# Shooting in Carcassonne: 17 wounded when french soldier fires on crowd.



## wannabe SF member (30 Jun 2008)

http://www.theaustralian.news.com.au/story/0,25197,23945207-26040,00.html

Apparently, someone someone swapped blanks with live rounds.


----------



## TrexLink (30 Jun 2008)

Wonder if the Bastille is still open?


----------



## Danjanou (30 Jun 2008)

TrexLink said:
			
		

> Wonder if the Bastille is still open?



Not funny.

Some more info
http://news.bbc.co.uk/2/hi/europe/7480483.stm


----------



## Sigger (30 Jun 2008)

2 Soldiers and 15 civvies hit? 

You would think a Sgt. Paratrooper would know to inspect his rounds/mag.  Jeez.


----------



## Danjanou (30 Jun 2008)

Sigger said:
			
		

> 2 Soldiers and 15 civvies hit?
> 
> You would think a Sgt. Paratrooper would know to inspect his rounds/mag.  Jeez.



My thoughts exactly. I was also wondering does the FAMAS use a BFA?


----------



## Bob Terwilliger (30 Jun 2008)

His magazines would have been loaded prior to the event. Perhaps someone with a beef swapped his magazine with one with ball rounds. It would be easy to hide, just top off the mag with 2 blank rounds, he would not have noticed.


----------



## George Wallace (30 Jun 2008)

Danjanou said:
			
		

> My thoughts exactly.
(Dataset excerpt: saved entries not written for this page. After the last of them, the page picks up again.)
/-! ### Upstream cycles: arrival -/

/-- While the part recovers or formats, every cycle is refused with reason STATE and region tag 0, and no
watch unit compares it. -/
def Obligations.StateRefusal : Prop :=
  ∀ (s : State) (a : Addr) (w : Word) (u l : Bool),
    s.gate.opState = .recovering ∨ s.gate.opState = .formatting → s.up.cycle = none →
    (u || l) = true →
    (∃ t, exec (.upstreamRead a) s = .next t ∧ s.Refuses t (s.cycleAddr a) .read .state 0 ∧
      t.watch = s.watch ∧ s.FlagsGain t (fun e => decide (e = .refused))) ∧
    (∃ t, exec (.upstreamWrite a w u l) s = .next t ∧ s.Refuses t (s.cycleAddr a) .write .state 0 ∧
      t.watch = s.watch ∧ s.FlagsGain t (fun e => decide (e = .refused)))

/-- A write with neither lane strobe is ended at once with neither UWAIT nor UBERR, and does nothing else;
the removal of the chip-select negates UBERR and changes nothing else. That the first holds in every state
is the model's choice where two rules meet (log 14), and that no earlier word is on the data lines then is
its form of them (log 21). -/
def Obligations.CycleEnds : Prop :=
  (∀ (s : State) (a : Addr) (w : Word), s.up.cycle = none →
    exec (.upstreamWrite a w false false) s =
      .next { s with up := { s.up with uberr := false, readData := none } }) ∧
  (∀ s : State, exec .chipSelectRemoved s = .next { s with up := { s.up with uberr := false } })

/-- Class and region tag of an address: reserved areas first, then the first covering descriptor of the
active table, else DIRECT with tag 0; in UNFORMATTED always DIRECT. A cycle's address is taken within the
width of the memory. -/
def Obligations.LookupOrder : Prop :=
  ∀ (s : State) (a : Addr) (held : Prop),
    (held ↔
      (2 ^ (18 + s.straps.msize.toNat) - 32 ≤ a.toNat ∧
        a.toNat ≤ 2 ^ (18 + s.straps.msize.toNat) - 1) ∨
      (s.engine.durable.slotCount ≠ 0 ∧ s.engine.durable.windowBase.toNat ≤ a.toNat ∧
        a.toNat ≤ s.engine.durable.windowBase.toNat + 16 * s.engine.durable.slotCount.toNat - 1) ∨
      (∃ x, (s.region.active = some x ∨ s.region.retiring = some x ∨ s.region.state = .ready x) ∧
        x.base.toNat ≤ a.toNat ∧ a.toNat ≤ x.base.toNat + 8 * x.descs.length - 1) ∨
      (∃ b, s.region.state = .pending b ∧ b.toNat ≤ a.toNat ∧ a.toNat ≤ b.toNat + 127 ∧
        a.toNat ≤ 2 ^ (18 + s.straps.msize.toNat) - 1)) →
    (s.cycleAddr a).toNat = a.toNat % 2 ^ (18 + s.straps.msize.toNat) ∧
    s.top = 2 ^ (18 + s.straps.msize.toNat) ∧ (∀ i, s.anchorAddr i = s.top - 32 + 16 * i) ∧
    (s.gate.opState = .unformatted → s.lookup a = (.direct, 0)) ∧
    (s.gate.opState = .running ∨ s.gate.opState = .frozen →
      (held → s.lookup a = (.reserved, 0)) ∧
      (∀ x before d after, ¬held → s.region.active = some x → x.descs = before ++ d :: after →
        d.first.toNat ≤ a.toNat → a.toNat ≤ d.last.toNat →
        (∀ e ∈ before, a.toNat < e.first.toNat ∨ e.last.toNat < a.toNat) →
        s.lookup a = (d.cls, d.tag)) ∧
      (¬held →
        (∀ x, s.region.active = some x →
          ∀ e ∈ x.descs, a.toNat < e.first.toNat ∨ e.last.toNat < a.toNat) →
        s.lookup a = (.direct, 0)))

/-- A watch unit hits a cycle when some field is enabled and every enabled field matches; the strongest
action among the units that hit is the outcome, and only FREEZE passes a trigger on. -/
def Obligations.WatchMatching : Prop :=
  (∀ (w : WatchSettings) (c : WatchCapture), w.hits c = true ↔
    w.enables ≠ 0 ∧
    (w.enables.getLsbD 0 = true → w.low.toNat ≤ c.addr.toNat ∧ c.addr.toNat ≤ w.high.toNat) ∧
    (w.enables.getLsbD 1 = true → w.direction = c.direction) ∧
    (w.enables.getLsbD 2 = true →
      (w.mask = 0 ∨ ∃ i < 16, w.mask.getLsbD i = true ∧
        (if i < 8 then c.lanes.hasLower else c.lanes.hasUpper) = true) ∧
      (∀ i < 16, w.mask.getLsbD i = true →
        (if i < 8 then c.lanes.hasLower else c.lanes.hasUpper) = true →
        c.data.getLsbD i = w.value.getLsbD i)) ∧
    (w.enables.getLsbD 3 = true → w.cls = c.cls)) ∧
  (∀ (held : Four WatchSettings) (c : WatchCapture),
    (watchOutcome held c = none ↔ ∀ n : Fin 4, (held.get n).hits c = false) ∧
    (∀ n : Fin 4, (held.get n).hits c = true → ∃ o, watchOutcome held c = some o ∧
      (o = .note → (held.get n).action = .note) ∧
      (o = .refuse → (held.get n).action ≠ .freeze)) ∧
    (∀ o, watchOutcome held c = some o → ∃ n : Fin 4, (held.get n).hits c = true ∧
      (held.get n).action = o)) ∧
  (∀ (s : State) (a : Addr) (d : Direction) (lanes : Lanes) (w : Word) (c : RegionClass),
    s.observe a d lanes w c =
      { addr := a, direction := d, lanes := lanes,
        data := joinBytes (if lanes.hasUpper then hiByte w else 0)
          (if lanes.hasLower then loByte w else 0),
        cls := c, group := s.intake.group, tick := s.time.tick } ∧
    (lanes.hasUpper = true ↔ lanes ≠ .lower) ∧ (lanes.hasLower = true ↔ lanes ≠ .upper) ∧
    (∀ n : Fin 4, s.watchSettings.get n = (s.watch.get n).settings) ∧
    (∀ o, watchRefuses o = true ↔ o = some .refuse ∨ o = some .freeze) ∧
    watchTrigger none s = s ∧ watchTrigger (some .note) s = s ∧ watchTrigger (some .refuse) s = s ∧
    watchTrigger (some .freeze) s = trigger .watch s.settings.watchAction s)

/-- A read of a CLOSED address is refused with reason CLASS, compared with FFFFh as its word, and a FREEZE
outcome is then passed on as a trigger. -/
def Obligations.ClosedReadRefused : Prop :=
  ∀ (s : State) (a : Addr), s.up.cycle = none → (s.lookup (s.cycleAddr a)).1 = .closed →
    ∃ r, exec (.upstreamRead a) s = .next (watchTrigger
        (watchOutcome s.watchSettings (s.observe (s.cycleAddr a) .read .both 0xFFFF#16 .closed)) r) ∧
      s.Refuses r (s.cycleAddr a) .read .cls (s.lookup (s.cycleAddr a)).2 ∧
      s.Compares r s.watchSettings (s.observe (s.cycleAddr a) .read .both 0xFFFF#16 .closed) ∧
      s.FlagsGain r (fun e => decide (e = .refused) ||
        hitEvent s.watchSettings (s.observe (s.cycleAddr a) .read .both 0xFFFF#16 .closed) e)

/-- Every other read becomes the current cycle with UWAIT asserted, under its class, its region tag and
the watch settings in force; a JOURNALED read that arrives during a rollback is held at once and its wait
timer starts, which is the model's reading of when that hold begins (log 19). That UBERR and the word of an
earlier cycle are gone from the pins then is the model's form of them (log 21). -/
def Obligations.ReadAwaitsPort : Prop :=
  ∀ (s : State) (a : Addr) (waits : Bool), s.up.cycle = none → s.gate.opState ≠ .recovering →
    s.gate.opState ≠ .formatting → (s.lookup (s.cycleAddr a)).1 ≠ .closed →
    waits = (decide ((s.lookup (s.cycleAddr a)).1 = .journaled) && s.rollingBack) →
    exec (.upstreamRead a) s = .next { s with up :=
      { cycle := some { addr := s.cycleAddr a, direction := .read, lanes := .both, data := 0,
                        cls := (s.lookup (s.cycleAddr a)).1, tag := (s.lookup (s.cycleAddr a)).2,
                        watch := s.watchSettings, phase := if waits then .readHeld else .reading }
        timer := if waits then some { elapsed := 0, limit := s.settings.waitLimit.toNat } else none
        uwait := true, uberr := false, readData := none } }

/-- A write that arrives is refused by class, then by the watch outcome, then by the gate; the units
compare it in each case, and a FREEZE outcome is passed on as a trigger, also of a write refused for its
class. -/
def Obligations.WriteRefused : Prop :=
  ∀ (s : State) (a : Addr) (w : Word) (u l : Bool) (lanes : Lanes) (cls : RegionClass) (tag : Word)
    (seen : WatchCapture) (o : Option WatchAction),
    s.up.cycle = none → s.gate.opState ≠ .recovering → s.gate.opState ≠ .formatting →
    lanesOf u l = some lanes → s.lookup (s.cycleAddr a) = (cls, tag) →
    seen = s.observe (s.cycleAddr a) .write lanes w cls → o = watchOutcome s.watchSettings seen →
    (cls = .reserved ∨ cls = .guarded ∨ cls = .closed →
      ∃ r, exec (.upstreamWrite a w u l) s = .next (watchTrigger o r) ∧
        s.Refuses r (s.cycleAddr a) .write .cls tag ∧ s.Compares r s.watchSettings seen ∧
        s.FlagsGain r (fun e => decide (e = .refused) || hitEvent s.watchSettings seen e)) ∧
    (cls = .journaled ∨ cls = .direct → o = some .refuse ∨ o = some .freeze →
      ∃ r, exec (.upstreamWrite a w u l) s = .next (watchTrigger o r) ∧
        s.Refuses r (s.cycleAddr a) .write .watch tag ∧ s.Compares r s.watchSettings seen ∧
        s.FlagsGain r (fun e => decide (e = .refused) || hitEvent s.watchSettings seen e)) ∧
    (o = none ∨ o = some .note →
      (cls = .journaled ∧ (s.gate.opState = .frozen ∨ s.intake.group = 0xFFFFFFFF#32)) ∨
        (cls = .direct ∧ s.gate.opState = .frozen ∧ s.settings.scope = .allWrites) →
      ∃ r, exec (.upstreamWrite a w u l) s = .next r ∧
        s.Refuses r (s.cycleAddr a) .write .gate tag ∧ s.Compares r s.watchSettings seen ∧
        s.FlagsGain r (fun e => decide (e = .refused) || hitEvent s.watchSettings seen e))

/-- A write that nothing refuses is accepted at once when the queue has a free entry, and otherwise waits
with UWAIT asserted and its wait timer running. That it waits too while a pending commit is held is the
model's choice (log 13), and that UBERR and the word of an earlier cycle are gone from the pins then is its
form of them (log 21). The lane mask is that of the strobes, and the line of an address is the address with
its three lowest bits cleared. -/
def Obligations.WriteAcceptedOrWaits : Prop :=
  lanesOf true true = some .both ∧ lanesOf true false = some .upper ∧
  lanesOf false true = some .lower ∧ lanesOf false false = none ∧
  (∀ a : Addr, (lineOf a).toNat = 8 * (a.toNat / 8)) ∧
  ∀ (s : State) (a : Addr) (w : Word) (u l : Bool) (lanes : Lanes) (cls : RegionClass) (tag : Word)
    (seen : WatchCapture),
    s.up.cycle = none → s.gate.opState ≠ .recovering → s.gate.opState ≠ .formatting →
    lanesOf u l = some lanes → s.lookup (s.cycleAddr a) = (cls, tag) →
    seen = s.observe (s.cycleAddr a) .write lanes w cls →
    watchOutcome s.watchSettings seen = none ∨ watchOutcome s.watchSettings seen = some .note →
    (cls = .journaled ∧ s.gate.opState ≠ .frozen ∧ s.intake.group ≠ 0xFFFFFFFF#32) ∨
      (cls = .direct ∧ (s.gate.opState ≠ .frozen ∨ s.settings.scope = .journaledOnly)) →
    (s.queue.entries.length < 16 ∧ s.intake.pendingCommit = false →
      ∃ t, exec (.upstreamWrite a w u l) s = .next t ∧ s.Accepts t (s.cycleAddr a) w lanes cls ∧
        t.up.uberr = false ∧ s.Compares t s.watchSettings seen ∧
        s.FlagsGain t (hitEvent s.watchSettings seen)) ∧
    (16 ≤ s.queue.entries.length ∨ s.intake.pendingCommit = true →
      ∃ t, exec (.upstreamWrite a w u l) s = .next t ∧
        t.up = { cycle := some { addr := s.cycleAddr a, direction := .write, lanes := lanes,
                                 data := w, cls := cls, tag := tag, watch := s.watchSettings,
                                 phase := .waitingWrite }
                 timer := some { elapsed := 0, limit := s.settings.waitLimit.toNat }
                 uwait := true, uberr := false, readData := none } ∧
        s.Compares t s.watchSettings seen ∧ s.FlagsGain t (hitEvent s.watchSettings seen) ∧
        t.events.counters = s.events.counters ∧ t.events.refusal = s.events.refusal ∧ s.SameWork t)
I was also wondering does the FAMAS use a BFA?



I would imagine so.  In that case there should be damage to the wpn.  If there was no damage to the wpn, then I would be highly suspicious.


----------



## Danjanou (30 Jun 2008)

Bob Terwilliger said:
			
		

> It would be easy to hide, just top off the mag with 2 blank rounds, he would not have noticed.



You'd think he would have noticed the recoil though as well as the fact the people he was "shooting" at were being hit and the blood sprays etc.


----------



## Bob Terwilliger (30 Jun 2008)

You would think so. So that leaves the other possibility open, that it was intentional.


----------



## Fishbone Jones (30 Jun 2008)

Rather than speculate on someone's training and mental state, an equipment failure or a conspiracy theory, I'll content myself with knowing that there were no deaths and everyone injured appears to be recovering. I'll leave the conjecture and questioning to the French authorities.


----------



## Blackadder1916 (30 Jun 2008)

Danjanou said:
			
		

> My thoughts exactly. I was also wondering does the FAMAS use a BFA?
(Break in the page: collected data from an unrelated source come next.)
@[simp] theorem switchTable_keeps (s : State) :
    (switchTable s).straps = s.straps ∧ (switchTable s).up = s.up ∧ (switchTable s).port = s.port ∧
    (switchTable s).intake = s.intake ∧ (switchTable s).queue = s.queue ∧
    (switchTable s).engine = s.engine ∧ (switchTable s).gate = s.gate ∧
    (switchTable s).watch = s.watch ∧ (switchTable s).settings = s.settings ∧
    (switchTable s).events = s.events ∧ (switchTable s).link = s.link ∧
    (switchTable s).time = s.time ∧ (switchTable s).mem = s.mem ∧ (switchTable s).free = s.free ∧
    (switchTable s).pending = s.pending := by
  simp only [switchTable]; (repeat' split) <;> simp

@[simp] theorem undoSwitch_keeps (s : State) :
    (undoSwitch s).straps = s.straps ∧ (undoSwitch s).up = s.up ∧ (undoSwitch s).port = s.port ∧
    (undoSwitch s).intake = s.intake ∧ (undoSwitch s).queue = s.queue ∧
    (undoSwitch s).engine = s.engine ∧ (undoSwitch s).gate = s.gate ∧
    (undoSwitch s).watch = s.watch ∧ (undoSwitch s).settings = s.settings ∧
    (undoSwitch s).events = s.events ∧ (undoSwitch s).link = s.link ∧ (undoSwitch s).time = s.time ∧
    (undoSwitch s).mem = s.mem ∧ (undoSwitch s).free = s.free ∧
    (undoSwitch s).pending = s.pending := by
  simp only [undoSwitch]; (repeat' split) <;> simp

@[simp] theorem compareUnit_keeps (n : Fin 4) (held : Four WatchSettings) (c : WatchCapture)
    (s : State) :
    (compareUnit n held c s).straps = s.straps ∧ (compareUnit n held c s).up = s.up ∧
    (compareUnit n held c s).port = s.port ∧ (compareUnit n held c s).intake = s.intake ∧
    (compareUnit n held c s).queue = s.queue ∧ (compareUnit n held c s).engine = s.engine ∧
    (compareUnit n held c s).region = s.region ∧ (compareUnit n held c s).gate = s.gate ∧
    (compareUnit n held c s).settings = s.settings ∧ (compareUnit n held c s).link = s.link ∧
    (compareUnit n held c s).time = s.time ∧ (compareUnit n held c s).mem = s.mem ∧
    (compareUnit n held c s).free = s.free ∧ (compareUnit n held c s).pending = s.pending := by
  simp only [compareUnit]; (repeat' split) <;> simp

@[simp] theorem compareAll_keeps (held : Four WatchSettings) (c : WatchCapture) (s : State) :
    (compareAll held c s).straps = s.straps ∧ (compareAll held c s).up = s.up ∧
    (compareAll held c s).port = s.port ∧ (compareAll held c s).intake = s.intake ∧
    (compareAll held c s).queue = s.queue ∧ (compareAll held c s).engine = s.engine ∧
    (compareAll held c s).region = s.region ∧ (compareAll held c s).gate = s.gate ∧
    (compareAll held c s).settings = s.settings ∧ (compareAll held c s).link = s.link ∧
    (compareAll held c s).time = s.time ∧ (compareAll held c s).mem = s.mem ∧
    (compareAll held c s).free = s.free ∧ (compareAll held c s).pending = s.pending := by
  simp [compareAll]

@[simp] theorem drawFree_keeps (s : State) :
    (drawFree s).straps = s.straps ∧ (drawFree s).up = s.up ∧ (drawFree s).port = s.port ∧
    (drawFree s).intake = s.intake ∧ (drawFree s).queue = s.queue ∧ (drawFree s).engine = s.engine ∧
    (drawFree s).region = s.region ∧ (drawFree s).gate = s.gate ∧ (drawFree s).watch = s.watch ∧
    (drawFree s).settings = s.settings ∧ (drawFree s).events = s.events ∧
    (drawFree s).link = s.link ∧ (drawFree s).time = s.time ∧ (drawFree s).mem = s.mem ∧
    (drawFree s).pending = s.pending := by
  simp [drawFree]

@[simp] theorem setOpState_keeps (o : OpState) (s : State) :
    (setOpState o s).straps = s.straps ∧ (setOpState o s).up = s.up ∧
    (setOpState o s).port = s.port ∧ (setOpState o s).intake = s.intake ∧
    (setOpState o s).queue = s.queue ∧ (setOpState o s).engine = s.engine ∧
    (setOpState o s).region = s.region ∧ (setOpState o s).watch = s.watch ∧
    (setOpState o s).settings = s.settings ∧ (setOpState o s).events = s.events ∧
    (setOpState o s).link = s.link ∧ (setOpState o s).time = s.time ∧ (setOpState o s).mem = s.mem ∧
    (setOpState o s).free = s.free ∧ (setOpState o s).pending = s.pending := by
  simp [setOpState]

@[simp] theorem endCycle_keeps (s : State) :
    (endCycle s).straps = s.straps ∧ (endCycle s).port = s.port ∧ (endCycle s).intake = s.intake ∧
    (endCycle s).queue = s.queue ∧ (endCycle s).engine = s.engine ∧ (endCycle s).region = s.region ∧
    (endCycle s).gate = s.gate ∧ (endCycle s).watch = s.watch ∧ (endCycle s).settings = s.settings ∧
    (endCycle s).events = s.events ∧ (endCycle s).link = s.link ∧ (endCycle s).time = s.time ∧
    (endCycle s).mem = s.mem ∧ (endCycle s).free = s.free ∧ (endCycle s).pending = s.pending := by
  simp [endCycle]

@[simp] theorem refuse_keeps (a : Addr) (d : Direction) (r : Reason) (g : Word) (s : State) :
    (refuse a d r g s).straps = s.straps ∧ (refuse a d r g s).port = s.port ∧
    (refuse a d r g s).intake = s.intake ∧ (refuse a d r g s).queue = s.queue ∧
    (refuse a d r g s).engine = s.engine ∧ (refuse a d r g s).region = s.region ∧
    (refuse a d r g s).gate = s.gate ∧ (refuse a d r g s).watch = s.watch ∧
    (refuse a d r g s).settings = s.settings ∧ (refuse a d r g s).link = s.link ∧
    (refuse a d r g s).time = s.time ∧ (refuse a d r g s).mem = s.mem ∧
    (refuse a d r g s).free = s.free ∧ (refuse a d r g s).pending = s.pending := by
  simp only [refuse]; (repeat' split) <;> simp

@[simp] theorem answerRead_keeps (w : Word) (s : State) :
    (answerRead w s).straps = s.straps ∧ (answerRead w s).port = s.port ∧
    (answerRead w s).intake = s.intake ∧ (answerRead w s).queue = s.queue ∧
    (answerRead w s).engine = s.engine ∧ (answerRead w s).region = s.region ∧
    (answerRead w s).gate = s.gate ∧ (answerRead w s).watch = s.watch ∧
    (answerRead w s).settings = s.settings ∧ (answerRead w s).events = s.events ∧
    (answerRead w s).link = s.link ∧ (answerRead w s).time = s.time ∧ (answerRead w s).mem = s.mem ∧
    (answerRead w s).free = s.free ∧ (answerRead w s).pending = s.pending := by
  simp [answerRead]

@[simp] theorem openCycle_keeps (s : State) :
    (openCycle s).straps = s.straps ∧ (openCycle s).port = s.port ∧ (openCycle s).intake = s.intake ∧
    (openCycle s).queue = s.queue ∧ (openCycle s).engine = s.engine ∧
    (openCycle s).region = s.region ∧ (openCycle s).gate = s.gate ∧ (openCycle s).watch = s.watch ∧
    (openCycle s).settings = s.settings ∧ (openCycle s).events = s.events ∧
    (openCycle s).link = s.link ∧ (openCycle s).time = s.time ∧ (openCycle s).mem = s.mem ∧
    (openCycle s).free = s.free ∧ (openCycle s).pending = s.pending := by
  simp [openCycle]

@[simp] theorem holdCycle_keeps (c : Cycle) (t : Option WaitTimer) (s : State) :
    (holdCycle c t s).straps = s.straps ∧ (holdCycle c t s).port = s.port ∧
    (holdCycle c t s).intake = s.intake ∧ (holdCycle c t s).queue = s.queue ∧
    (holdCycle c t s).engine = s.engine ∧ (holdCycle c t s).region = s.region ∧
    (holdCycle c t s).gate = s.gate ∧ (holdCycle c t s).watch = s.watch ∧
    (holdCycle c t s).settings = s.settings ∧ (holdCycle c t s).events = s.events ∧
    (holdCycle c t s).link = s.link ∧ (holdCycle c t s).time = s.time ∧
    (holdCycle c t s).mem = s.mem ∧ (holdCycle c t s).free = s.free ∧
    (holdCycle c t s).pending = s.pending := by
  simp [holdCycle]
Yes.  As can be seen on the weapons in the below photo.  However, while firing a live round with the BFA still on will "usually" result in severe damage to the weapon, it "may" simply result in the BFA being projected forward and the weapon continuing to function.  Once saw someone put a live round through a C1A1 with BFA that did that (and a couple of additional rounds after the BFA went down range).  The operator of the weapon should notice something is wrong (different) but depending on the circumstances it may not immediately register.


----------



## Sigger (30 Jun 2008)

Bob Terwilliger said:
			
		

> Perhaps someone with a beef swapped his magazine with one with ball rounds.



Thats a big-ass beef.


----------



## Rodahn (30 Jun 2008)

Sigger said:
			
		

> Thats a big-*** beef.



It's been known to happen before.... Ask the thumperhead who had his bedspace blown up in the barracks in Chilliwack due to some suspected hankie panky in the eighties......


----------



## Blackadder1916 (1 Jul 2008)

Some additional info about this incident from the International Herald Tribune.  Reproduced under the Fair Dealing provisions (§29) of the Copyright Act.
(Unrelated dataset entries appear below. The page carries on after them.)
theorem test_hyp_table_reads :
    (part .running).checkDescriptor 0x3000 none (descWords 1) = .inr (descRead 1) ∧
    (part .running).checkDescriptor 0x3000 none (descWords 0) = .inr (descRead 0) ∧
    (part .running).checkDescriptor 0x1000 none (descWords 0) = .inl .reserved ∧
    (part .running).checkDescriptor 0x3000 none ((descWords 1).take 7 ++ [0]) = .inl .check ∧
    (part .running).checkWhole { base := 0x3000#32, descs := [] ++ [descRead 1] } true = none ∧
    (part .running).checkDescriptor 0x3000 none (withCheck [0, 0x100, 0, 0x107, 4, 0, 9]) = .inl .cls ∧
    (part .running).checkDescriptor 0x3000 none (withCheck [0, 0x108, 0, 0x107, 1, 0, 9]) = .inl .range ∧
    (part .running).checkDescriptor 0x3000 none (withCheck [0, 0x100, 4, 0x0007, 1, 0, 9]) = .inl .range ∧
    (part .running).checkDescriptor 0x3000 (some (descRead 0)) (descWords 0) = .inl .order ∧
    (part .running).checkDescriptor 0x3000 none (withCheck [0, 0x101, 0, 0x107, 1, 0, 9]) = .inl .align ∧
    (part .running).checkDescriptor 0x3000 none (withCheck [0, 0x108, 0, 0x1007, 1, 0, 9]) =
      .inl .reserved ∧
    (part .running).checkDescriptor 0xFF8 none (descWords 0) = .inr (descRead 0) ∧
    (part .running).checkWhole { base := 0x107#32, descs := [] ++ [descRead 1] } true =
      some (.reserved, 0) ∧
    (part .running).checkWhole { base := 0x108#32, descs := [descRead 1] } true = none ∧
    (lockedPart.checkWhole { base := 0x3000#32, descs := [descRead 1] } true) = some (.lock, 0) ∧
    (lockedPart.checkWhole { base := 0x3000#32, descs := [descRead 3] } true) = none ∧
    (lockedPart.checkWhole { base := 0x3000#32, descs := [descRead 1] } false) = none ∧
    ((descWords 1).take 7).length = 7 ∧
    (withQueue [.tableToken 0x3000#32] (part .running)).queue.entries = .tableToken 0x3000#32 :: [] :=
  by decide

theorem test_hyp_rollback_begins :
    ((part .frozen).setGate { (part .frozen).gate with order := some .command }).startCondition = true ∧
    after .liveRollbackBegin ((part .frozen).setGate { (part .frozen).gate with order := some .command })
      (fun t => decide (t.events.restore.outcome = .empty)) = true ∧
    after .liveRollbackBegin (((part .frozen).setGate { (part .frozen).gate with
      order := some .command }).setEngine { (part .frozen).engine with count := 2 })
      (fun t => t.rollingBack) = true ∧
    (withQueue [.sealToken 1 none] (part .frozen)).startCondition = false := by decide

/-- A record of group 1, ordinal 0, of the line at 100h. -/
def record : List Word := recordWords 1 0 0x100#32 (ones 8) 0

theorem test_hyp_slots_restored :
    record.length = 16 ∧ (record.take 15).length = 15 ∧
    slotBelongs 1 0 (record.getD 15 0) ((part .frozen).anchorAddr 0) record = true ∧
    slotBelongs 1 0 (record.getD 15 0 + 1) ((part .frozen).anchorAddr 0) record = false ∧
    (rolling (.readSlot 0 (record.getD 15 0) (record.take 15))).phase =
      .readSlot 0 (record.getD 15 0) (record.take 15) ∧
    after (.accessComplete none) (engineWrite (rollingPart (.restore 0 0 lastWrite)))
      (fun t => t.rollingBack) = true ∧
    after (.accessComplete none) (engineWrite (rollingPart (.restore 1 0 lastWrite)))
      (fun t => t.rollingBack) = true := by decide

/-- The retraction of a failed anchor done: with records and with none, and a difference in it counted. -/
theorem test_hyp_retraction_ends :
    after (.accessComplete none) (engineWrite (withWork (.rollingBack { rolling (.retract lastWrite) with
      count := 2 }) (part .frozen))) (fun t => decide (t.engine.work = .rollingBack
        { rolling (.readSlot 1 0 []) with count := 2 })) = true ∧
    after (.accessComplete none) (engineWrite (withWork (.rollingBack { rolling (.retract lastWrite) with
      count := 0 }) (part .frozen))) (fun t => decide (t.events.restore.outcome = .empty)) = true ∧
    after (.accessComplete (some 0)) (engineRead (withWork (.rollingBack { rolling (.retract lastCheck) with
      count := 0 }) ((part .frozen).setSettings { (part .frozen).settings with verify := true })))
      (fun t => decide (t.events.restore.mismatches = 1)) = true := by decide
*Stunned France wonders how military exercise went wrong*


> By Katrin Bennhold Published: June 30, 2008
> 
> PARIS: It was supposed to be an open house to give the wives and children of the elite soldiers in the regiment a glimpse of their heroism in all those months of fighting far away from home.
> 
> ...




*French Army chief resigns over shooting accident*


> By Katrin Bennhold Published: July 1, 2008
> 
> PARIS: The chief of staff of the French Army resigned Tuesday, two days after a soldier fired real bullets instead of blanks during a military show exercise and injured 17 people.
> 
> ...


----------



## geo (1 Jul 2008)

Hmph... guess that their rules and regulations are about to be rewritten....


----------



## FastEddy (2 Jul 2008)

Bob Terwilliger said:
			
		

> His magazines would have been loaded prior to the event. Perhaps someone with a beef swapped his magazine with one with ball rounds. It would be easy to hide, just top off the mag with 2 blank rounds, he would not have noticed.




Not to appear cynical, but don't we tell our children "not to play with guns" and our adults "don't point a gun unless you intend to use it (or intend to shoot someone)". But to add realism in training, our Military do it every day.

With regard to this incident and investigation its already been established , Who, Where, What and By Who, the remaining question is  WHY ?. I wouldn't like to be investigating this one !.

As for the comments and speculation made here, the only constructive and valid one is by "Bob Tenwilliger".

Cheers.


----------



## Duke_The_Patriot (2 Jul 2008)

Wouldn’t the soldier have stopped firing after seeing the first five people hit? Why would he be pointing his weapon at civilians during an exercise? That’s French screw ups for ya.


----------



## Sig_Des (2 Jul 2008)

Duke_The_Patriot said:
			
		

> That’s French screw ups for ya.



Uh huh. And you know this because of your long and traveled career in the CF, possibly working alongside with the French Military in Lebanon or Afghanistan I imagine?

Maybe interesting to you:

http://www.thestar.com/World/Columnist/article/301987

I'd avoid generalizing if I were you, especially if you haven't seen them in action.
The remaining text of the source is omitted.